The pueblo site is located  southwest of Zuni Pueblo, on what is now the Zuni Indian Reservation in Cibola County, New Mexico. In 1960 the site was designated as a National Historic Landmark known as the Hawikuh Ruins. It is included as a contributing part of the Zuni-Cibola Complex of archaeological sites, a larger National Historic Landmark District designated by the United States Department of Interior in 1974.

History

In 1539, Estevanico was the first non-native to visit Hawikuh. Rumors and legends revolving around the disappearance of Estevanico in the region eventually led to the Tiguex War. The war occurred during a later expedition by Francisco Vásquez de Coronado, as he searched for the legendary "Seven Cities of Gold".

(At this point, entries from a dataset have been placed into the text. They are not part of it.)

-- ==== Sys2Proof/Machine/Brimir.lean ====
section
/-! DEFINITION. The Brimir routing engines: the routing step, its merge and ranks, counts and grants, admission, the
sort, and the ends of a step (chapter 8; R192 to R197 for a home's queues; R208). -/

namespace Sys2Proof.Machine

open Reg

/-! ### Twin mode: a subject at its comparison (R123, R124) -/

/-- A twin-mode MGMT packet to the partner of a glove's twin. -/
def State.twinPacket (s : State) (n : Nat) (ws : List W64) : Packet :=
  { ty := tMGMT, vc := 6, dest := BitVec.ofNat 24 (s.fget (KNOT_GLOVE_TWIN n) KNOT_GLOVE_TWIN_PARTNER_DEV),
    gloved := true, glove := BitVec.ofNat 16 (s.fget (KNOT_GLOVE_TWIN n) KNOT_GLOVE_TWIN_PARTNER_GLOVE),
    epoch := BitVec.ofNat 16 (s.gepoch n), len := 8 * ws.length, data := wordsBytes ws }

/-- Words 0 to 2 of a DIGEST or RING packet. -/
def TwinHeld.head (h : TwinHeld) (kind : Nat) : List W64 :=
  [BitVec.ofNat 64 (kind + h.subject * 2 ^ 8 + h.task * 2 ^ 10), h.id, BitVec.ofNat 64 h.graph]

/-- A subject of twin mode is held, and its digests go to the twin. -/
def State.holdTwin (s : State) (h : TwinHeld) : State :=
  let s := { s with kn := { s.kn with twins := s.kn.twins ++ [h] } }
  s.send (s.twinPacket h.glove (h.head 0x20 ++ h.digs ++ [0]))

/-! ### The routing-step descriptor (R164) -/

def Step.w (t : Step) (i : Nat) : W64 := t.desc.getD i 0

/-- Fields of a descriptor's words. -/
def dLayer (d : List W64) : Nat := bits (d.getD 0 0) 7 0
def dNexp (d : List W64) : Nat := bits (d.getD 0 0) 23 8 + 1
def dK (d : List W64) : Nat := bits (d.getD 0 0) 28 24 + 1
def dKeep (d : List W64) : Nat := bits (d.getD 0 0) 33 29 + 1
def dScore (d : List W64) : Nat := bits (d.getD 0 0) 35 34
def dNorm (d : List W64) : Bool := (d.getD 0 0).getLsbD 36
def dPolicy (d : List W64) : Nat := bits (d.getD 0 0) 38 37
def dGrp (d : List W64) : Nat := bits (d.getD 0 0) 46 39
def dTopg (d : List W64) : Nat := bits (d.getD 0 0) 50 47 + 1
def dCap (d : List W64) : Nat := bits (d.getD 1 0) 23 0
def dWscale (d : List W64) : W32 := BitVec.ofNat 32 (bits (d.getD 1 0) 63 32)
def dNtok (d : List W64) : Nat := bits (d.getD 2 0) 16 0
def dToken0 (d : List W64) : Nat := bits (d.getD 2 0) 63 32
def dTag (d : List W64) : Nat := bits (d.getD 3 0) 31 0
def dNmem (d : List W64) : Nat := bits (d.getD 3 0) 43 32 + 1
def dSelf (d : List W64) : Nat := bits (d.getD 3 0) 55 44
def dMembers (d : List W64) : Nat := bits (d.getD 4 0) 56 0
def dWeights (d : List W64) : Nat := bits (d.getD 5 0) 56 0
def dHstat (d : List W64) : Nat := bits (d.getD 6 0) 56 0
def dSmx (d : List W64) : Nat := bits (d.getD 7 0) 56 0
def dSmxKnot (d : List W64) : Nat := bits (d.getD 8 0) 13 0
def dRouted (d : List W64) : Nat := bits (d.getD 8 0) 29 16
def dDone (d : List W64) : Nat := bits (d.getD 8 0) 45 32
def dTimeout (d : List W64) : Nat := bits (d.getD 9 0) 39 0
def dAct (d : List W64) : Nat := bits (d.getD 10 0) 56 0
def dRow (d : List W64) : Nat := bits (d.getD 11 0) 23 0
def dRet (d : List W64) : Nat := bits (d.getD 11 0) 47 24
def dCombine (d : List W64) : Nat := bits (d.getD 12 0) 56 0

/-- Whether every reserved field and code of a descriptor is 0, and SOFTMAX_TOPK normalises. -/
def stepFmtOk (d : List W64) : Bool :=
  bits (d.getD 0 0) 63 51 == 0 && bits (d.getD 1 0) 31 24 == 0 && bits (d.getD 2 0) 31 17 == 0 && bits (d.getD 3 0) 63 56 == 0
    && [4, 5, 6, 7, 10, 12].all (fun i => bits (d.getD i 0) 63 57 == 0)
    && bits (d.getD 8 0) 15 14 == 0 && bits (d.getD 8 0) 31 30 == 0 && bits (d.getD 8 0) 63 46 == 0
    && bits (d.getD 9 0) 63 40 == 0 && bits (d.getD 11 0) 63 48 == 0 && [13, 14, 15].all (fun i => d.getD i 0 == 0)
    && dScore d != 3 && dPolicy d != 3 && (dScore d != 2 || dNorm d)

/-- Whether a descriptor's numbers are in their ranges, and its address aligned (R165). -/
def State.stepRangeOk (s : State) (n a : Nat) (d : List W64) : Bool :=
  decide (dK d ≤ dKeep d ∧ dKeep d ≤ dNexp d ∧ dSelf d < dNmem d)
    && (dGrp d == 0 || (dNexp d % (64 * (dGrp d + 1)) == 0
        && decide (dTopg d ≤ dGrp d + 1 ∧ dKeep d ≤ dTopg d * dNexp d / (dGrp d + 1))))
    && decide (dNtok d ≤ 65536 ∧ dNtok d * dKeep d ≤ 2097152)
    && s.ownsKnot n (dRouted d) && s.ownsKnot n (dDone d) && (dScore d != 0 || s.ownsKnot n (dSmxKnot d))
    && a % 64 == 0 && decide (1000 ≤ dTimeout d)

/-- The rounds of a step's policy (R181). -/
def Step.rounds (t : Step) : Nat := if dPolicy t.desc = 2 then 2 else 1
/-- Ranges of 64 experts (R173). -/
def Step.nrange (t : Step) : Nat := (dNexp t.desc + 63) / 64
/-- A step's parameters, as counts headers carry them (R178). -/
def Step.params (t : Step) : Nat := crc32c ((wordsBytes t.desc).take 16)
/-- The index of a device in the member table. -/
def Step.memberIx (t : Step) (dev : BitVec 24) : Option Nat := t.members.findIdx? (· == dev)
/-- The members in the rotation of R200. -/
def Step.rotation (t : Step) : List Nat := (List.range (dNmem t.desc)).map (fun i => (dSelf t.desc + 1 + i) % dNmem t.desc)
/-- A home's queue list. -/
def Step.homeQ (t : Step) (dev : BitVec 24) : List QueueEnt := t.queues.filter (fun q => q.home == dev)
/-- The tokens of the device. -/
def Step.tokens (t : Step) : List Nat := (List.range (dNtok t.desc)).map (fun i => dToken0 t.desc + i)

/-! ### The directory (R186) -/

/-- The replicas of an expert's entry: none where its memory is not mapped, empty where the entry is refused. -/
def State.dirEntry (s : State) (n ptr x : Nat) (members : List (BitVec 24)) : Option (List (BitVec 24 × Nat)) :=
  match s.vwords n ((ptr + 16 * x) % 2 ^ 57) 2 with
  | none => none
  | some ws =>
    let w0 := ws.getD 0 0
    let w1 := ws.getD 1 0
    let m := bits w0 26 24 + 1
    if w0.getLsbD 29 = false ∨ bits w0 63 30 ≠ 0 ∨ bits w1 63 57 ≠ 0 then some []
    else
      let pairs := if m = 1 then some [BitVec.ofNat 64 (bits w0 23 0), w1] else s.vwords n (bits w1 56 0) (2 * m)
      match pairs with
      | none => none
      | some ps =>
        let homes := (List.range m).map (fun i => BitVec.ofNat 24 (bits (ps.getD (2 * i) 0) 23 0))
        let clean := (List.range m).all (fun i => bits (ps.getD (2 * i) 0) 63 24 == 0 && bits (ps.getD (2 * i + 1) 0) 63 57 == 0)
        if clean ∧ homes.eraseDups.length = m ∧ homes.all (fun h => members.contains h) then
          some ((List.range m).map (fun i => (homes.getD i 0, bits (ps.getD (2 * i + 1) 0) 56 0)))
        else some []

/-- Queues of experts x to x + k − 1. -/
def State.dirQueues (s : State) (n ptr : Nat) (members : List (BitVec 24)) : Nat → Nat → Option (List QueueEnt)
  | _, 0 => some []
  | x, k + 1 =>
    match s.dirEntry n ptr x members with
    | none => none
    | some rs =>
      (State.dirQueues s n ptr members (x + 1) k).map (fun l => rs.zipIdx.map (fun r => ⟨x, r.2, r.1.1, r.1.2⟩) ++ l)

/-- Every queue of a layer in the glove's current directory: none where its memory is not mapped. -/
def State.layerQueues (s : State) (n layer nexp : Nat) (members : List (BitVec 24)) : Option (List QueueEnt) :=
  match s.vwords n ((s.reg (BRM_DIR_CUR n)).toNat + 8 * layer) 1 with
  | none => none
  | some ws =>
    let p := ws.getD 0 0
    if p = 0 ∨ bits p 63 57 ≠ 0 then some [] else s.dirQueues n (bits p 56 0) members 0 nexp

/-! ### Steps of the engines -/

/-- The present or most recent step of an engine. -/
def State.route' (s : State) (e : Nat) : Option Step := Tab.look (fun _ => none) s.brm.eng e

/-- Sets an engine's step and what its registers show of it; the step of a glove that is going down is discarded. -/
def State.putStep (s : State) (e : Nat) (t : Step) : State :=
  if s.gstate t.glove = gACTIVE then
    let s := { s with brm := { s.brm with eng := Tab.store (fun _ => none) s.brm.eng e (some t) } }
    let s := s.fset (BRM_ENG_STAT e) BRM_ENG_STAT_PHASE t.phase
    let s := s.fset SPL_STAT ⟨e, e⟩ (b1 (!t.ended && t.routed && !t.sends.isEmpty))
    s.fset SPL_STAT ⟨2 + e, 2 + e⟩ (b1 (!t.ended && t.retAt.isSome && !t.rets.isEmpty))
  else s

/-- The engine that holds the running step of a glove with a tag. -/
def State.findStep (s : State) (n tag : Nat) : Option (Nat × Step) :=
  [0, 1].findSome? (fun e => match s.route' e with
    | some t => if t.glove = n ∧ dTag t.desc = tag ∧ t.ended = false then some (e, t) else none
    | none => none)

/-- Whether a tag is that of the glove's most recent step on an engine, which has ended (R190). -/
def State.endedStep (s : State) (n tag : Nat) : Bool :=
  [0, 1].any (fun e =>
    let past := Tab.look (fun _ => 0) s.brm.past (2 * n + e) == tag + 1
    match s.route' e with
    | some t => if t.glove = n then t.ended && dTag t.desc == tag else past
    | none => past)

/-- The running step that a handle names, for a context of glove n (R166). -/
def State.stepOf (s : State) (n : Nat) (h : W64) : Option (Nat × Step) :=
  let e := bits h 7 7
  match s.route' e with
  | some t =>
    if bits h 63 48 = 0 ∧ bits h 15 8 = 0 ∧ bits h 6 6 = 0 ∧ bits h 47 16 = t.seq ∧ bits h 5 0 = t.glove ∧ t.glove = n
    then some (e, t) else none
  | none => none

/-! ### Counts and grant vectors (R178, R179) -/

/-- A COUNTS packet of a step to a member: its 32-byte header and entries. -/
def State.vecPacket (s : State) (t : Step) (dev : BitVec 24) (round nq : Nat) (fail : Option Nat) (first : Nat)
    (es : List (List Byte)) : Packet :=
  let w0 := dTag t.desc + dLayer t.desc * 2 ^ 32 + round * 2 ^ 40 + b1 fail.isSome * 2 ^ 41 + dSelf t.desc * 2 ^ 42
    + fail.getD 0 * 2 ^ 54
  let bs := wordsBytes [BitVec.ofNat 64 w0, BitVec.ofNat 64 t.dirEpoch, BitVec.ofNat 64 (nq + t.params * 2 ^ 32),
    BitVec.ofNat 64 (first + es.length * 2 ^ 32)] ++ es.flatten
  s.tagged t.glove { ty := tCOUNTS, vc := 4, dest := dev, len := bs.length, adapt := s.adaptBit, data := bs }

/-- Sends a vector in parts of at most `per` entries. -/
def State.sendVector (s : State) (t : Step) (dev : BitVec 24) (round nq per : Nat) (es : List (List Byte)) : State :=
  let parts := if es.isEmpty then [[]] else cut per es.length es
  parts.zipIdx.foldl (fun s p => s.send (s.vecPacket t dev round nq none (p.2 * per) p.1)) s

/-- Counts of a member's queues in a round: choices per (queue, rank). -/
def Step.countsFor (t : Step) (dev : BitVec 24) (round : Nat) : List Nat :=
  let cs := t.choices.filter (fun c => c.round == round && (c.st == 0 || c.st == 4) && c.dest == dev)
  (t.homeQ dev).flatMap (fun q => (List.range (dK t.desc)).map (fun r =>
    (cs.filter (fun c => c.expert == q.expert && c.replica == q.replica && c.rank == r)).length))

/-- Sends the counts vectors of a round, to every member. -/
def State.sendCounts (s : State) (t : Step) (round : Nat) : State :=
  t.rotation.foldl (fun s i =>
    let dev := t.members.getD i 0
    s.sendVector t dev round (t.homeQ dev).length 1016 ((t.countsFor dev round).map (leBytes 4))) s

/-- Sends the FAIL vectors of a failed step, where it owes a vector of a round (R184). -/
def State.sendFails (s : State) (t : Step) (st : Nat) : State :=
  if t.homeRounds < t.rounds then
    t.rotation.foldl (fun s i =>
      let dev := t.members.getD i 0
      s.send (s.vecPacket t dev t.homeRounds (t.homeQ dev).length (some st) 0 [])) s
  else s

/-- Entries of a vector that are held, of a member and round. -/
def heldEntries (ps : List VecPart) (round member : Nat) : Nat :=
  (ps.filter (fun p => p.round == round && p.member == member)).foldl (fun a p => a + p.entries.length) 0

/-- Whether a vector of `total` entries is held. -/
def vecHeld (ps : List VecPart) (round member total : Nat) : Bool :=
  ps.any (fun p => p.round == round && p.member == member) && heldEntries ps round member == total

/-- An entry of a vector. -/
def vecEntry (ps : List VecPart) (round member ix : Nat) : W64 :=
  match ps.find? (fun p => p.round == round && p.member == member && decide (p.first ≤ ix ∧ ix < p.first + p.entries.length)) with
  | some p => p.entries.getD (ix - p.first) 0
  | none => 0

/-! ### A home's queues (R180, R192 to R196) -/

/-- ADMIT of queue q, rank r and member i in a round. -/
def Step.admitOf (t : Step) (round q r i : Nat) : Nat :=
  (if round = 0 then t.admit0 else t.admit1).getD ((q * dK t.desc + r) * dNmem t.desc + i) 0
/-- Both rounds together. -/
def Step.admitAll (t : Step) (q r i : Nat) : Nat := t.admitOf 0 q r i + t.admitOf 1 q r i

/-- Rows admitted to queue q of members before i, and of member i at ranks before r: where its rank block starts. -/
def Step.offsetOf (t : Step) (q r i : Nat) : Nat :=
  (List.range i).foldl (fun a j => (List.range (dK t.desc)).foldl (fun a r => a + t.admitAll q r j) a) 0
    + (List.range r).foldl (fun a r => a + t.admitAll q r i) 0
/-- Rows of queue q. -/
def Step.rowsOf (t : Step) (q : Nat) : Nat := t.offsetOf q 0 (dNmem t.desc)
/-- Rounded up to a multiple of 16. -/
def up16 (n : Nat) : Nat := (n + 15) / 16 * 16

He wrote about the pueblo: 
Although they are not decorated with turquoises, nor made of lime or good bricks, nevertheless they are very good houses, with three, four, and five stories, where there are very good apartments ... and some very good rooms underground Kivas, paved, which are made for winter and have something like hot baths.

Some Hawikuu residents fled to the Dowa Yalanne mesa top to escape the attackers of the Coronado expedition. The 14 structures at Dowa Yalanne, which were used as a refuge from the Spaniards between 1540-1680, were called Heshoda Ayahltona ("ancient buildings above").

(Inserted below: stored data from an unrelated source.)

/-- DBG_D2_GLOVES_GONE (R384): every slot is FREE or RETIRED, and the D2 session opens. -/
def execDbgD2GlovesGone (s : State) : Out :=
  match s.sec.d2Pending with
  | some (dur, inj) =>
    if s.allGone then
      let t := { s with sec := { s.sec with d2Pending := Option.none } }
      done s ((t.openSession 2 dur inj).mboxDone 4 ST_OK)
    else done s s
  | none => done s s

/-- DBG_CLOSE (R388). -/
def execDbgClose (core : Fin 16) (s : State) : Out :=
  done s (s.mbox core 5 true (fun s _ => (s.endSession 1, ST_OK)))

/-- DEBUG_SESSION_EXPIRE (R383): DURATION has passed. -/
def execDebugSessionExpire (s : State) : Out :=
  if s.debugLevel ≠ 0 ∧ s.reg SEC_DBG_EXP ≠ 0 ∧ (s.reg SEC_DBG_EXP).toNat ≤ s.lanyard.toNat then done s (s.endSession 1)
  else done s s

/-! ### Configuration records (R369 to R373) -/

/-- The items of a body; none where one runs past its end or has a reserved TYPE. -/
def itemsOf : Nat → List Byte → Option (List (Nat × List Byte))
  | 0, bs => if bs.isEmpty then some [] else none
  | n + 1, bs =>
    if bs.isEmpty then some []
    else
      let ty := fieldOf bs 0 2
      let len := fieldOf bs 2 2
      if bs.length < 4 + len ∨ ty = 0 ∨ 7 < ty then none
      else (itemsOf n (bs.drop (4 + len))).map (fun l => (ty, sliceOf bs 4 len) :: l)

/-- The bytes of items. -/
def itemBytes (l : List (Nat × List Byte)) : List Byte :=
  l.flatMap (fun i => leBytes 2 i.1 ++ leBytes 2 i.2.length ++ i.2)

/-- Whether two items are for the same thing: TILE_BYPASS and HBM_LANES are one per tile or channel. -/
def sameItem (a b : Nat × List Byte) : Bool :=
  a.1 == b.1 && (if a.1 = 1 then a.2.take 2 == b.2.take 2 else if a.1 = 2 then a.2.take 1 == b.2.take 1 else true)

/-- Items with new ones in place of those they replace. -/
def mergeItems (old new : List (Nat × List Byte)) : List (Nat × List Byte) :=
  old.filter (fun o => !(new.any (fun n => sameItem o n))) ++ new

/-- Whether an item may be changed by the device, and by the owner (R370). -/
def deviceItem (i : Nat × List Byte) : Bool := i.1 == 1 || i.1 == 2
def ownerItem (i : Nat × List Byte) : Bool := i.1 == 1 || i.1 == 3 || i.1 == 5 || i.1 == 6 || i.1 == 7

/-- A record's bytes up to its digest. -/
def recordHead (key seq : Nat) (bump : Bool) (items : List (Nat × List Byte)) : List Byte :=
  let body := itemBytes items
  leBytes 4 0x47464356 ++ leBytes 2 1 ++ leBytes 2 key ++ leBytes 8 seq ++ leBytes 4 body.length ++ leBytes 4 (b1 bump)
    ++ leBytes 8 0 ++ body ++ List.replicate (3936 - body.length) 0

/-- A whole record that is well formed and verifies (R369, R371), with its KEY_ID; the floor apart. -/
def State.recordOf (s : State) (bs : List Byte) : Option (Nat × CfgRec) :=
  let key := fieldOf bs 6 2
  let len := fieldOf bs 0x10 4
  let head := bs.take 0xF80
  if fieldOf bs 0 4 = 0x47464356 ∧ fieldOf bs 4 2 = 1 ∧ len ≤ 3936 ∧ fieldOf bs 0x14 4 ≤ 1 ∧ fieldOf bs 0x18 8 = 0
      ∧ zeros (sliceOf bs (0x20 + len) (3936 - len)) ∧ sha512 head = sliceOf bs 0xF80 64
      ∧ s.keyVerifies key (bs.take 0xFC0) (sliceOf bs 0xFC0 64) then
    (itemsOf 1000 (sliceOf bs 0x20 len)).map (fun l => (key, { seq := fieldOf bs 8 8, bump := fieldOf bs 0x14 4 == 1, items := l }))
  else none

/-- The slot CFG_WRITE writes over: the invalid one, or the one with the lower SEQ (R372). -/
def State.cfgTarget (s : State) : Nat :=
  if !s.sec.cfgA.valid then 0 else if !s.sec.cfgB.valid then 1 else if s.sec.cfgA.seq ≤ s.sec.cfgB.seq then 0 else 1

/-- Sets a configuration slot. -/
def State.setCfg (s : State) (slot : Nat) (r : CfgRec) : State :=
  if slot = 0 then { s with sec := { s.sec with cfgA := r } } else { s with sec := { s.sec with cfgB := r } }

/-- The record a CFG_WRITE request asks for, or its status. A block that begins with a record's MAGIC is a whole record;
another begins with [31:0] the length of its items and [32] whether an owner's signature follows them. -/
def State.cfgRequest (s : State) (a : Nat) (mgmt : Bool) : CfgRec ⊕ Nat :=
  let seq := max s.sec.cfgA.seq s.sec.cfgB.seq + 1
  let w := s.rd a 8
  if s.rd a 4 = 0x47464356 then
    if !mgmt then .inr ST_DENIED
    else if !(inLocal a 4096) then .inr ST_FMT
    else match s.recordOf (s.bytes a 4096) with
      | some (key, r) => if (key = 1 ∨ (key = 2 ∧ s.lifecycle = 0)) ∧ r.seq = seq then .inl r else .inr ST_FMT
      | none => .inr ST_FMT
  else
    let len := w % 2 ^ 32
    let owner := w / 2 ^ 32 % 2 == 1
    let body := s.bytes (a + 8) len
    if 3936 < len ∨ 2 ^ 33 ≤ w ∨ !(inLocal a (8 + len + 64)) then .inr ST_FMT
    else match itemsOf 1000 body with
      | none => .inr ST_FMT
      | some items =>
        let merged := mergeItems s.cfgRun.items items
        if 3936 < (itemBytes merged).length then .inr ST_FMT
        else if owner then
          if !mgmt then .inr ST_DENIED
          else if items.all ownerItem && s.keyVerifies 1 (deviceKeyHash ++ leBytes 8 s.cfgRun.seq ++ body) (s.bytes (a + 8 + len) 64)
          then .inl { seq := seq, items := merged } else .inr ST_DENIED
        else if items.all deviceItem then .inl { seq := seq, items := merged } else .inr ST_DENIED

/-- CFG_WRITE (R372): `good` says whether the read-back of the first and of the second write verifies. -/
def execCfgWrite (core : Fin 16) (good : Bool × Bool) (s : State) : Out :=
  done s (s.mbox core 6 false (fun s a =>
    match s.cfgRequest a (core == s.mgmtCore) with
    | .inr st => (s, st)
    | .inl r =>
      let slot := s.cfgTarget
      let ok := good.1 || good.2
      let s := (s.setCfg slot { r with valid := ok }).nvsWrote (if good.1 then 4096 else 32768)
      let s := s.journal 0x0003 (s.srcOf core) 0x3F (leBytes 8 slot ++ leBytes 8 r.seq ++ leBytes 8 (b1 ok))
      if ok then (s.wr a 8 r.seq, ST_OK) else (s, ST_BUSY)))

/-! ### Staging and activation (R366) -/

/-- A journal entry of type 4: 0 staged, 1 activation started, 2 unit switched, 3 slot failed. -/
def State.journalImage (s : State) (what kind arg : Nat) : State :=
  s.journal 0x0004 5 0x3F (leBytes 8 what ++ leBytes 8 kind ++ leBytes 8 arg)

In 1628 the Spanish established Mission La Purísima Concepción de Hawikuh at this pueblo. The Spanish attempted to suppress the Zuni religion, and introduced the encomienda forced-labor system. In 1632, the Hawikuh Zuni rebelled, burned the church, and killed the priest. In 1672, Apache raiders burned the church. In 1680 it was burned again during the Great Pueblo Revolt, when all the Nuevo México pueblos rose against the Spanish. After this revolt, the Zuni permanently abandoned Hawikuh.

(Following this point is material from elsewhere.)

-- ==== Sys2Proof/Machine/Dispatch.lean ====
section
/-! DEFINITION. The dispatch: each command to its meaning. -/

namespace Sys2Proof.Machine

Hawikuh is located within what are now the boundaries of the Zuni Indian Reservation near Zuni, New Mexico. The ruins of Hawikuh were excavated during the period 1917-23 by the Heye Foundation under the leadership of Frederick Webb Hodge, who was assistant director of the Museum of the American Indian. The records and artifacts from this excavation are now held by the National Museum of the American Indian. It acquired Heye's museum collection in 1989. 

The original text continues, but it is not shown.